Saved entries
/-- An UPDATE that fills BUF with `block` LOADs it, and the bytes left over start the next block. -/
theorem absorbUpdate_fill {n : Nat} {s : State} (few : n ≤ 4) (fills : 64 ≤ s.bufcnt.toNat + n) {block : Vector Byte 64}
    (full : writeBytes ((updateBytes n s.dataIn).take (64 - s.bufcnt.toNat)) s.bufcnt.toNat s.buf = block) :
    absorbUpdate n s = { s with
      len := s.len + BitVec.ofNat 64 (8 * n)
      buf := writeBytes ((updateBytes n s.dataIn).drop (64 - s.bufcnt.toNat)) 0 block
      bufcnt := BitVec.ofNat 6 (s.bufcnt.toNat + n - 64)
      W := loadWords block s.W
      work := Working.ofHash s.H
      phase := .sched
      t := 16 } := by
  have := s.bufcnt.isLt
  rw [absorbUpdate, absorbBytes_fill _ _ _ (by omega) (by rw [length_updateBytes]; omega)
    (by rw [length_updateBytes]; omega), length_updateBytes, ← full]
  rfl

/-! ### The steps of a message -/

/-- LEN after n more bytes (R105). -/
theorem bits_append (m bs : List Byte) :
    BitVec.ofNat 64 (8 * m.length) + BitVec.ofNat 64 (8 * bs.length) = BitVec.ofNat 64 (8 * (m ++ bs).length) := by
  rw [← BitVec.ofNat_add, List.length_append, Nat.mul_add]

section Message
variable {m : List Byte} {s t : State}

theorem Represents.bufHolds (h : Represents m s) : BufHolds m (m.length / 64) (m.length % 64) s.buf := h.held

theorem Represents.length_eq (h : Represents m s) : m.length = 64 * (m.length / 64) + s.bufcnt.toNat := by
  rw [h.count]; exact (Nat.div_add_mod _ _).symm

/-- An UPDATE that leaves room takes a core that holds m to one that holds m and the UPDATE's bytes (R107). -/
theorem Represents.update_open {n : Nat} (h : Represents m s) (idle : s.phase = .idle)
    (room : s.bufcnt.toNat + n < 64) : Represents (m ++ updateBytes n s.dataIn) (absorbUpdate n s) := by
  have split := h.length_eq
  have written := h.bufHolds.writeBytes (Nat.div_add_mod _ _).symm (updateBytes n s.dataIn)
  have length : (m ++ updateBytes n s.dataIn).length = m.length + n := by simp
  have block : (m.length + n) / 64 = m.length / 64 := by omega
  have rest : (m.length + n) % 64 = s.bufcnt.toNat + n := by omega
  rw [length_updateBytes, ← h.count] at written
  rw [absorbUpdate_open room]
  exact {
    notDone := h.notDone
    notFinal := h.notFinal
    noPending := h.noPending
    bits := by rw [← bits_append, ← h.bits, length_updateBytes]
    count := by rw [length, rest, BitVec.toNat_ofNat, Nat.mod_eq_of_lt room]
    held := by rw [length, rest, block]; exact written
    chainIdle := fun _ => by
      rw [length, block, chainValue_append _ _ _ (by omega)]; exact h.chainIdle idle
    chainBusy := fun running => absurd idle running }

/-- An UPDATE that fills BUF starts the job on the block that m and the UPDATE's bytes complete (R107, R149). -/
theorem Represents.update_fill {n : Nat} (h : Represents m s) (idle : s.phase = .idle) (few : n ≤ 4)
    (fills : 64 ≤ s.bufcnt.toNat + n) : Represents (m ++ updateBytes n s.dataIn) (absorbUpdate n s) := by
  have split := h.length_eq
  have room := s.bufcnt.isLt
  have held := h.bufHolds
  rw [← h.count] at held
  obtain ⟨bs, hbs⟩ : ∃ bs, updateBytes n s.dataIn = bs := ⟨_, rfl⟩
  obtain rfl : bs.length = n := by rw [← hbs, length_updateBytes]
  have full := held.writeBytes_take split room fills
  rw [absorbUpdate_fill few fills (hbs.symm ▸ full), hbs]
  have length : (m ++ bs).length = m.length + bs.length := List.length_append
  have block : (m.length + bs.length) / 64 = m.length / 64 + 1 := by omega
  have rest : (m.length + bs.length) % 64 = s.bufcnt.toNat + bs.length - 64 := by omega
  have hash : s.H = chainValue (m ++ bs) ((m ++ bs).length / 64 - 1) := by
    rw [length, block, Nat.add_sub_cancel, chainValue_append _ _ _ (by omega)]; exact h.chainIdle idle
  exact {
    notDone := h.notDone
    notFinal := h.notFinal
    noPending := h.noPending
    bits := by rw [← bits_append, ← h.bits]
    count := by rw [length, rest, BitVec.toNat_ofNat]; omega
    held := by rw [length, rest, block]; exact bufHolds_writeBytes_drop split room fills
    chainIdle := fun idle' => nomatch idle'
    chainBusy := fun _ => by
      refine ⟨by omega, hash, (exists_jobOn_iff ?_).mpr (jobOnBlock_of_loaded (W0 := s.W) ?_ ?_ ?_ ?_)⟩
      · exact hash
      · rfl
      · rfl
      · rw [length, block, Nat.add_sub_cancel]
      · rfl }

/-- UPDATE takes a core that holds m to one that holds m and the UPDATE's bytes (R107). -/
theorem Represents.update {n : Nat} (h : Represents m s) (idle : s.phase = .idle) (few : n ≤ 4) :
    Represents (m ++ updateBytes n s.dataIn) (absorbUpdate n s) := by
  rcases Nat.lt_or_ge (s.bufcnt.toNat + n) 64 with room | fills
  · exact h.update_open idle room
  · exact h.update_fill idle few fills

/-- While a core that holds m is busy, its job is on the last full block of m (R149). -/
theorem Represents.job (h : Represents m s) (running : s.phase ≠ .idle) :
    JobOnBlock (blockAt m (m.length / 64 - 1)) s := by
  obtain ⟨-, hash, job⟩ := h.chainBusy running
  exact (exists_jobOn_iff hash).mp job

▶ _Exercise brief_:
Exactly repeat the lines above, from the opening line through the one with "bits := by rw [← bits_append, ← h.bits, length_updateBytes]", and include nothing else.

▶ _Answer below_:
/-- An UPDATE that fills BUF with `block` LOADs it, and the bytes left over start the next block. -/
theorem absorbUpdate_fill {n : Nat} {s : State} (few : n ≤ 4) (fills : 64 ≤ s.bufcnt.toNat + n) {block : Vector Byte 64}
    (full : writeBytes ((updateBytes n s.dataIn).take (64 - s.bufcnt.toNat)) s.bufcnt.toNat s.buf = block) :
    absorbUpdate n s = { s with
      len := s.len + BitVec.ofNat 64 (8 * n)
      buf := writeBytes ((updateBytes n s.dataIn).drop (64 - s.bufcnt.toNat)) 0 block
      bufcnt := BitVec.ofNat 6 (s.bufcnt.toNat + n - 64)
      W := loadWords block s.W
      work := Working.ofHash s.H
      phase := .sched
      t := 16 } := by
  have := s.bufcnt.isLt
  rw [absorbUpdate, absorbBytes_fill _ _ _ (by omega) (by rw [length_updateBytes]; omega)
    (by rw [length_updateBytes]; omega), length_updateBytes, ← full]
  rfl

/-! ### The steps of a message -/

/-- LEN after n more bytes (R105). -/
theorem bits_append (m bs : List Byte) :
    BitVec.ofNat 64 (8 * m.length) + BitVec.ofNat 64 (8 * bs.length) = BitVec.ofNat 64 (8 * (m ++ bs).length) := by
  rw [← BitVec.ofNat_add, List.length_append, Nat.mul_add]

section Message
variable {m : List Byte} {s t : State}

theorem Represents.bufHolds (h : Represents m s) : BufHolds m (m.length / 64) (m.length % 64) s.buf := h.held

theorem Represents.length_eq (h : Represents m s) : m.length = 64 * (m.length / 64) + s.bufcnt.toNat := by
  rw [h.count]; exact (Nat.div_add_mod _ _).symm

/-- An UPDATE that leaves room takes a core that holds m to one that holds m and the UPDATE's bytes (R107). -/
theorem Represents.update_open {n : Nat} (h : Represents m s) (idle : s.phase = .idle)
    (room : s.bufcnt.toNat + n < 64) : Represents (m ++ updateBytes n s.dataIn) (absorbUpdate n s) := by
  have split := h.length_eq
  have written := h.bufHolds.writeBytes (Nat.div_add_mod _ _).symm (updateBytes n s.dataIn)
  have length : (m ++ updateBytes n s.dataIn).length = m.length + n := by simp
  have block : (m.length + n) / 64 = m.length / 64 := by omega
  have rest : (m.length + n) % 64 = s.bufcnt.toNat + n := by omega
  rw [length_updateBytes, ← h.count] at written
  rw [absorbUpdate_open room]
  exact {
    notDone := h.notDone
    notFinal := h.notFinal
    noPending := h.noPending
    bits := by rw [← bits_append, ← h.bits, length_updateBytes]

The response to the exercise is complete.